/-! ## Mapping (R366, R374) -/

/-- The reserved cores in reservation order (R374). -/
def State.reservedCores (s : State) : List Nat :=
  (List.range (fld (s.greg .c0res).toNat 6 0)).map (fun i => 128 * (i % 4) + 8 * (i / 4) + 7)
/-- A class-0 task occupies a core, or waits for it. -/
def State.class0On (s : State) (core : Nat) : Bool :=
  s.tasks.any (fun e => e.2.phys == core && e.2.status != .saved && ((s.launch? e.2.launch).map (fun l => l.rcd.cls)) == some 0) ||
    s.launches.any (fun e => e.2.rcd.cls == 0 && e.2.waiting.any (fun w => w.phys == core))
/-- Registers that a task of a stage takes. -/
def LaunchRec.taskRegs (r : LaunchRec) (stage : Nat) : Nat := r.threads.getD stage 0 * r.regs.getD stage 0
/-- The reserved registers of a block: of tasks admitted on it and of tasks that wait for it (R366). -/
def State.blockRegs (s : State) (base n : Nat) : Nat :=
  let inside := fun (p : Nat) => decide (base ≤ p) && decide (p < base + n)
  ((s.tasks.filter (fun e => inside e.2.phys && e.2.status != .ended && e.2.status != .saved)).map
      (fun e => e.2.threads * e.2.regs)).sum +
    (s.launches.map (fun e => ((e.2.waiting.filter (fun w => inside w.phys)).map (fun w => e.2.rcd.taskRegs w.stage)).sum)).sum
/-- The block of 2^c cores with the fewest reserved registers; a block with a fenced core only where there is no other, and
one of nothing but fenced cores only where every block is one (R366, R453). -/
def State.bestBlock (s : State) (c : Nat) : Nat :=
  let bases := (List.range (512 / 2 ^ c)).map (fun i => i * 2 ^ c)
  let clean := bases.filter (fun b => !s.fencedCores.any (fun p => decide (b ≤ p) && decide (p < b + 2 ^ c)))
  let some_ := bases.filter (fun b => (List.range (2 ^ c)).any (fun i => !s.fencedCores.contains (b + i)))
  ((if !clean.isEmpty then clean else if !some_.isEmpty then some_ else bases).foldl (fun (best : Option (Nat × Nat)) b =>
    let r := s.blockRegs b (2 ^ c)
    match best with
    | none => some (b, r)
    | some x => if r < x.2 then some (b, r) else best) none).map Prod.fst |>.getD 0
/-- The core of a map onto which the fewest logical cores are mapped, the lowest on a tie (R396). -/
def leastUsed (cores : List Nat) (among : List Nat) : Option Nat :=
  (among.foldl (fun (best : Option (Nat × Nat)) p =>
    let n := (cores.filter (· == p)).length
    match best with
    | none => some (p, n)
    | some x => if n < x.2 ∨ (n = x.2 ∧ p < x.1) then some (p, n) else best) none).map Prod.fst
/-- A core map without some cores: each logical core on them moves to a core that the launch still uses, one outside `avoid`
(R396). -/
def remapCores (gone avoid : List Nat) (cores : List Nat) : List Nat :=
  let keep := cores.filter (fun p => !gone.contains p && !avoid.contains p)
  (List.range cores.length).foldl (fun cs i =>
    let p := cs.getD i 0
    if gone.contains p then
      match leastUsed cs keep with
      | some q => cs.set i q
      | none => cs
    else cs) cores
/-- The map from logical to physical cores (R366). -/
def State.mapCores (s : State) (r : LaunchRec) : List Nat :=
  let n := 2 ^ r.coresLog2
  let free := s.reservedCores.filter (fun p => !s.class0On p && !s.fencedCores.contains p)
  if r.cls = 0 ∧ n ≤ free.length then free.take n
  else remapCores s.fencedCores [] ((List.range n).map (fun i => s.bestBlock r.coresLog2 + i))
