-- ==== Sys2Proof/Machine/Registers.lean ====
section
/-! DEFINITION. Host accesses to device memory, and writes of the registers of the global block and the function pages (R7,
R72, R80, R362, R374, R397-R400, R406, R444-R448). -/
namespace Sys2Proof.Machine

/-! ## Host accesses to device memory (R72, R80) -/

/-- HOST_WRITE: a host write is a WrN (R72). R53 speaks of a host AtomicOp CAS on an entry and R444 says that the device completes no
AtomicOp: the model has no such request (log 103). -/
def execHostWrite (pa : Nat) (bytes : List (BitVec 8)) (s : State) : Answer :=
  onDevice pa bytes.length (if s.up then s.wrN pa bytes else s)
/-- HOST_READ: a host read, with EP where it touches a poisoned line (R80). -/
def execHostRead (pa len : Nat) (s : State) : Answer :=
  onDevice pa len (if !s.up then s
  else
    let ep := (List.range ((pa + len + 255) / 256 - pa / 256)).any (fun i => s.poisoned (pa + 256 * i))
    let r := s.readBytesAt (homeDie (pa / 256)) pa len
    { r.2 with hostRead := (r.1, ep) })

/-! ## Writes of registers (R7, R445-R447) -/

/-- A write of a register of the global block: taken where `ok`, else ignored and counted by `err` (R7); nothing answers
before the service firmware runs (R449). -/
def State.putG (s : State) (r : GReg) (v : DWord) (ok : Bool) (err : GReg := .regwerr) : State :=
  if !s.up then s else if ok then s.setGreg r v else s.bumpG err
/-- A write of a register of a function page; a page that no function has does not answer. -/
def State.putF (s : State) (f : Nat) (r : FReg) (v : DWord) (ok : Bool) : State :=
  if !s.up || decide (96 < f) then s else if ok then s.setFreg f r v else s.bumpF f .werr
/-- HEAD and TAIL of a queue agree. -/
def State.qIdle (s : State) (q : Nat) : Bool := s.greg (.qtail q) == s.greg (.qhead q)
/-- QCFG_WRITE: the configuration of a queue, ignored while the queue is not empty (R362). -/
def execQcfgWrite (q : Nat) (v : BitVec 64) (s : State) : Answer :=
  let n := v.toNat
  .next (s.putG (.qcfg q) v (decide (q < 8192) && onlyBits n [(8, 0), (27, 12)] && decide (fld n 8 2 ≤ 96) &&
    (!bitOf n 0 || decide (4 ≤ fld n 27 24 ∧ fld n 27 24 ≤ 12)) && s.qIdle q))
/-- QBASE_WRITE: the base of a queue's ring, ignored while the queue is not empty (R362). -/
def execQbaseWrite (q : Nat) (v : BitVec 64) (s : State) : Answer :=
  .next (s.putG (.qbase q) v (decide (q < 8192) && onlyBits v.toNat [(51, 8)] && s.qIdle q))
/-- CTXBASE_WRITE: the base of the context table, taken only while every queue is disabled (R17, R445). -/
def execCtxbaseWrite (v : BitVec 64) (s : State) : Answer :=
  let idle := s.gregs.all (fun e => match e.1 with
    | .qcfg _ => !bitOf e.2.toNat 0
    | _ => true)
  .next (s.putG .ctxbase v (onlyBits v.toNat [(51, 18)] && idle))
/-- COMPAT is symmetric (R99). -/
def symmetric (v : DWord) : Bool :=
  (List.range 6).all (fun i => (List.range 6).all (fun j => v.getLsbD (6 * i + j) == v.getLsbD (6 * j + i)))
/-- LKCFG_WRITE: a domain's matrix and grace period; an asymmetric one is ignored and counted in LKCFGERR (R98, R99). -/
def execLkcfgWrite (d : Nat) (v : BitVec 64) (s : State) : Answer :=
  .next (if d ≤ 96 then s.putG (.lkcfg d) v (onlyBits v.toNat [(35, 0), (63, 48)] && symmetric v) .lkcfgerr
  else s.putG (.lkcfg d) v false)
/-- FWEIGHT_WRITE: a function's weight, 1 to 255 (R362). -/
def execFweightWrite (f : Nat) (v : BitVec 64) (s : State) : Answer :=
  .next (s.putG (.fweight f) v (decide (f ≤ 96 ∧ 1 ≤ v.toNat ∧ v.toNat ≤ 255)))
/-- C0RES_WRITE: the class-0 reservation, 0 to 64 cores (R374). -/
def execC0resWrite (v : BitVec 64) (s : State) : Answer := .next (s.putG .c0res v (decide (v.toNat ≤ 64)))
/-- TIMER_WRITE: T0, T1 or T2 in microseconds, within its range (R224). -/
def execTimerWrite (i : Nat) (v : BitVec 64) (s : State) : Answer :=
  let lo := if i = 2 then 1000 else 1
  let hi := if i = 2 then 60000000 else 1000000
  .next (s.putG (.timer i) v (decide (i ≤ 2 ∧ lo ≤ v.toNat ∧ v.toNat ≤ hi)))
/-- An armed entry on a counter is discarded: its barrier object gets ERROR and loses its bytes (R406). -/
def State.discardArmed (s : State) (a : Armed) : State :=
  match a.kind with
  | .carm => s.countArmed a 1 true
  | .send _ _ _ _ len _ => s.countArmed a len true
/-- CNTCFG_WRITE: a receive counter; with V = 1 it is zero and its armed entries are discarded (R406). -/
def execCntcfgWrite (i : Nat) (v : BitVec 64) (s : State) : Answer :=
  let ok := decide (i < 4096) && onlyBits v.toNat [(12, 0)]
  let t := s.putG (.cntcfg i) v ok
  .next (if s.up && ok && bitOf v.toNat 0 then
    let gone := t.armed.filter (fun a => a.counter == i)
    let t : State := { t with counters := Tbl.set 0 t.counters i 0, armed := t.armed.filter (fun a => a.counter != i) }
    (gone.foldl (fun s a => s.discardArmed a) t).settleBarriers
  else t)
/-- FRAMEIDX_WRITE: the host advances FTAIL (R448). -/
def execFrameidxWrite (h : Nat) (v : BitVec 32) (s : State) : Answer :=
  .next (s.putG (.frameidx h) (BitVec.ofNat 64 (fld (s.greg (.frameidx h)).toNat 63 32 * 2 ^ 32 + v.toNat)) (decide (h < 8)))
/-- RETIDX_WRITE: the host advances RHEAD (R448). -/
def execRetidxWrite (h : Nat) (v : BitVec 32) (s : State) : Answer :=
  .next (s.putG (.retidx h) (BitVec.ofNat 64 (v.toNat * 2 ^ 32 + fld (s.greg (.retidx h)).toNat 31 0)) (decide (h < 8)))
/-- A value a ring register may hold, for entries of a size (R447). -/
def ringOk (v size : Nat) : Bool :=
  onlyBits v [(51, 12), (3, 0)] && (fld v 3 0 == 0 || (decide (4 ≤ fld v 3 0 ∧ fld v 3 0 ≤ 12) &&
    decide (fld v 51 12 * 4096 % (size * 2 ^ fld v 3 0) = 0)))
/-- A write of a ring register of a function page, whose counters are `tail` and `head`. -/
def State.putRingF (s : State) (f : Nat) (r tail head : FReg) (size : Nat) (v : DWord) : State :=
  s.putF f r v (ringOk v.toNat size && (s.freg f tail == s.freg f head || v == s.freg f r))
/-- RING_REGISTER_WRITE: names or changes a ring; a write that changes one that is not empty is ignored (R447). -/
def execRingRegisterWrite (r : RingReg) (v : BitVec 64) (s : State) : Answer :=
  .next (match r with
    | .invq f => s.putRingF f .invq .invtail .invhead 32 v
    | .fq f => s.putRingF f .fq .fqtail .fqhead 64 v
    | .pfq f => s.putRingF f .pfq .pfqtail .pfqhead 64 v
    | .framepool h =>
      let x := (s.greg (.frameidx h)).toNat
      s.putG (.framepool h) v (decide (h < 8) && ringOk v.toNat 8 && (fld x 31 0 == fld x 63 32 || v == s.greg (.framepool h)))
    | .frameret h =>
      let x := (s.greg (.retidx h)).toNat
      s.putG (.frameret h) v (decide (h < 8) && ringOk v.toNat 8 && (fld x 31 0 == fld x 63 32 || v == s.greg (.frameret h))))
/-- A value an area register may take after another: the base only while the size is 0, and the size only growing (R447). -/
def areaOk (old new : DWord) : Bool :=
  onlyBits new.toNat [(51, 16), (15, 0)] &&
    (fld old.toNat 15 0 == 0 || decide (fld new.toNat 51 16 = fld old.toNat 51 16 ∧ fld old.toNat 15 0 ≤ fld new.toNat 15 0))
/-- A write of an area register. -/
def State.putArea (s : State) (r : GReg) (v : DWord) (ok : Bool) : State := s.putG r v (ok && areaOk (s.greg r) v)
/-- AREA_REGISTER_WRITE: names or grows an area (R447). -/
def execAreaRegisterWrite (r : AreaReg) (v : BitVec 64) (s : State) : Answer :=
  .next (match r with
    | .spill h => s.putArea (.spill h) v (decide (h < 8))
    | .lkovf h => s.putArea (.lkovf h) v (decide (h < 8))
    | .savepool => s.putArea .savepool v true
    | .collpool => s.putArea .collpool v true)

/-! ## Registers without a row of their own -/

/-- A register of the global block by its offset, where it is one without a row of its own, and whether a value is in its
range (R445). -/
def globalReg (off : Nat) (v : DWord) : Option (GReg × Bool) :=
  let n := v.toNat
  if off = 0x08 then some (.peerid, decide (n < 1024))
  else if off = 0x10 then some (.expbase, onlyBits n [(51, 5)])
  else if off = 0x18 then some (.expcount, decide (n ≤ 4096))
  else if off = 0x40 then some (.rtimeout, decide (10 ≤ n ∧ n ≤ 10000))
  else if off = 0x48 then some (.plcthr, onlyBits n [(55, 0)])
  else if off = 0x50 then some (.regwerr, n == 0)
  else if off = 0x58 then some (.lkcfgerr, n == 0)
  else if off = 0x3010 then some (.collcnt, onlyBits n [(23, 0)])
  else if 0x50000 ≤ off ∧ off ≤ 0x50000 + 8 * 96 ∧ off % 8 = 0 then some (.c0rate ((off - 0x50000) / 8), onlyBits n [(31, 0)])
  else none
/-- A write of a register of a function page without a row of its own: tails and heads, and the counters (R446). -/
def State.putPage (s : State) (f off : Nat) (v : DWord) : State :=
  let n := v.toNat
  if off = 0x08 then
    s.putF f .invtail (BitVec.ofNat 64 (fld n 31 0)) (decide (ringLog (s.freg f .invq) ≠ 0))
  else if off = 0x18 then s.putF f .fqhead (BitVec.ofNat 64 (fld n 63 32)) true
  else if off = 0x28 then s.putF f .pfqhead (BitVec.ofNat 64 (fld n 63 32)) true
  else if off = 0x38 then s.putF f .fqlost (s.freg f .fqlost &&& ~~~(BitVec.ofNat 64 (fld n 31 0))) (fld n 63 32 == 0)
  else if off = 0x48 then s.putF f .werr 0 (n == 0)
  else s.putF f .werr v false
/-- REGISTER_WRITE: a register without a row of its own; what it may not hold, a read-only register and an offset that lists
nothing are ignored and counted (R7, R445, R446). -/
def execRegisterWrite (p : Page) (off : Nat) (v : BitVec 64) (s : State) : Answer :=
  .next (match p with
    | .global =>
      match globalReg off v with
      | some (r, ok) => s.putG r v ok
      | none => s.putG .regwerr v false
    | .function f => s.putPage f off v)

/-! ## Reads of registers (R7, R8, R445, R446)

No event of the manual's list is a register read: it changes nothing. These say what one returns. -/

/-- HEALTH (R452). -/
def State.health (s : State) : DWord :=
  BitVec.ofNat 64 (b2n s.memReady + 2 * b2n s.bootFail + 4 * b2n s.replace + 8 * b2n s.degraded + 16 * (s.fencedCores.length % 512))
/-- What a read of the global block returns, if it is answered: before the service firmware runs and after BOOTFAIL only HEALTH
is (R449). An offset that lists nothing reads zero. -/
def State.globalRead (s : State) (off : Nat) : Option DWord :=
  let n := fun (base : Nat) => (off - base) / 8
  if off = 0 then (if s.powered then some s.health else none)
  else if !s.up then none
  else some (match globalReg off 0 with
    | some (r, _) => s.greg r
    | none =>
      if off % 8 ≠ 0 then 0
      else if off = 0x20 then s.greg .c0res
      else if 0x28 ≤ off ∧ off < 0x40 then s.greg (.timer (n 0x28))
      else if off = 0x60 then s.greg .ctxbase
      else if 0x1000 ≤ off ∧ off ≤ 0x1000 + 8 * 96 then s.greg (.lkcfg (n 0x1000))
      else if 0x1800 ≤ off ∧ off ≤ 0x1800 + 8 * 96 then s.greg (.fweight (n 0x1800))
      else if 0x2000 ≤ off ∧ off < 0x2100 then
        let h := n 0x2000 / 4
        s.greg (match n 0x2000 % 4 with
          | 0 => .framepool h
          | 1 => .spill h
          | 2 => .lkovf h
          | _ => .frameidx h)
      else if 0x2100 ≤ off ∧ off < 0x2180 then
        s.greg (if n 0x2100 % 2 = 0 then .frameret (n 0x2100 / 2) else .retidx (n 0x2100 / 2))
      else if 0x2200 ≤ off ∧ off < 0x2240 then s.greg (.uforced (n 0x2200))
      else if off = 0x3000 then s.greg .savepool
      else if off = 0x3008 then s.greg .collpool
      else if 0x10000 ≤ off ∧ off < 0x20000 then s.greg (.qcfg (n 0x10000))
      else if 0x20000 ≤ off ∧ off < 0x30000 then s.greg (.qbase (n 0x20000))
      else if 0x40000 ≤ off ∧ off < 0x48000 then s.greg (.cntcfg (n 0x40000))
      else 0)
/-- Two 32-bit counters of a function page as its offset shows them. -/
def State.pair (s : State) (f : Nat) (lo hi : FReg) : DWord :=
  BitVec.ofNat 64 ((s.freg f lo).toNat % 2 ^ 32 + 2 ^ 32 * (s.freg f hi).toNat)
/-- What a read of function `f`'s page returns, if it is answered: before the service firmware runs and after BOOTFAIL only
ATTEST is (R449). RESUME is write-only, an offset that lists nothing reads zero, and so do the counts of a queue of another
function (R8, R446). -/
def State.pageRead (s : State) (f off : Nat) : Option DWord :=
  if 96 < f ∨ s.powered = false then none
  else if off = 0x40 then some (s.freg f .attest)
  else if !s.up then none
  else some (match off with
    | 0x00 => s.freg f .invq
    | 0x08 => s.pair f .invtail .invhead
    | 0x10 => s.freg f .fq
    | 0x18 => s.pair f .fqtail .fqhead
    | 0x20 => s.freg f .pfq
    | 0x28 => s.pair f .pfqtail .pfqhead
    | 0x38 => s.freg f .fqlost
    | 0x48 => s.freg f .werr
    | off =>
      let q := (off - 0x1000) / 16
      if 0x1000 ≤ off ∧ off < 0x21000 ∧ off % 16 ∈ [0, 8] ∧ s.qFunc q = f then
        s.greg (if off % 16 = 0 then .qtail q else .qhead q)
      else 0)

end Sys2Proof.Machine
end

##############################

*Instructions to follow:*
Using the listing above, list every line in which the string "gone" occurs.

*Exercise answer:*
def remapCores (gone avoid : List Nat) (cores : List Nat) : List Nat :=
  let keep := cores.filter (fun p => !gone.contains p && !avoid.contains p)
    if gone.contains p then
    let gone := t.armed.filter (fun a => a.counter == i)
    (gone.foldl (fun s a => s.discardArmed a) t).settleBarriers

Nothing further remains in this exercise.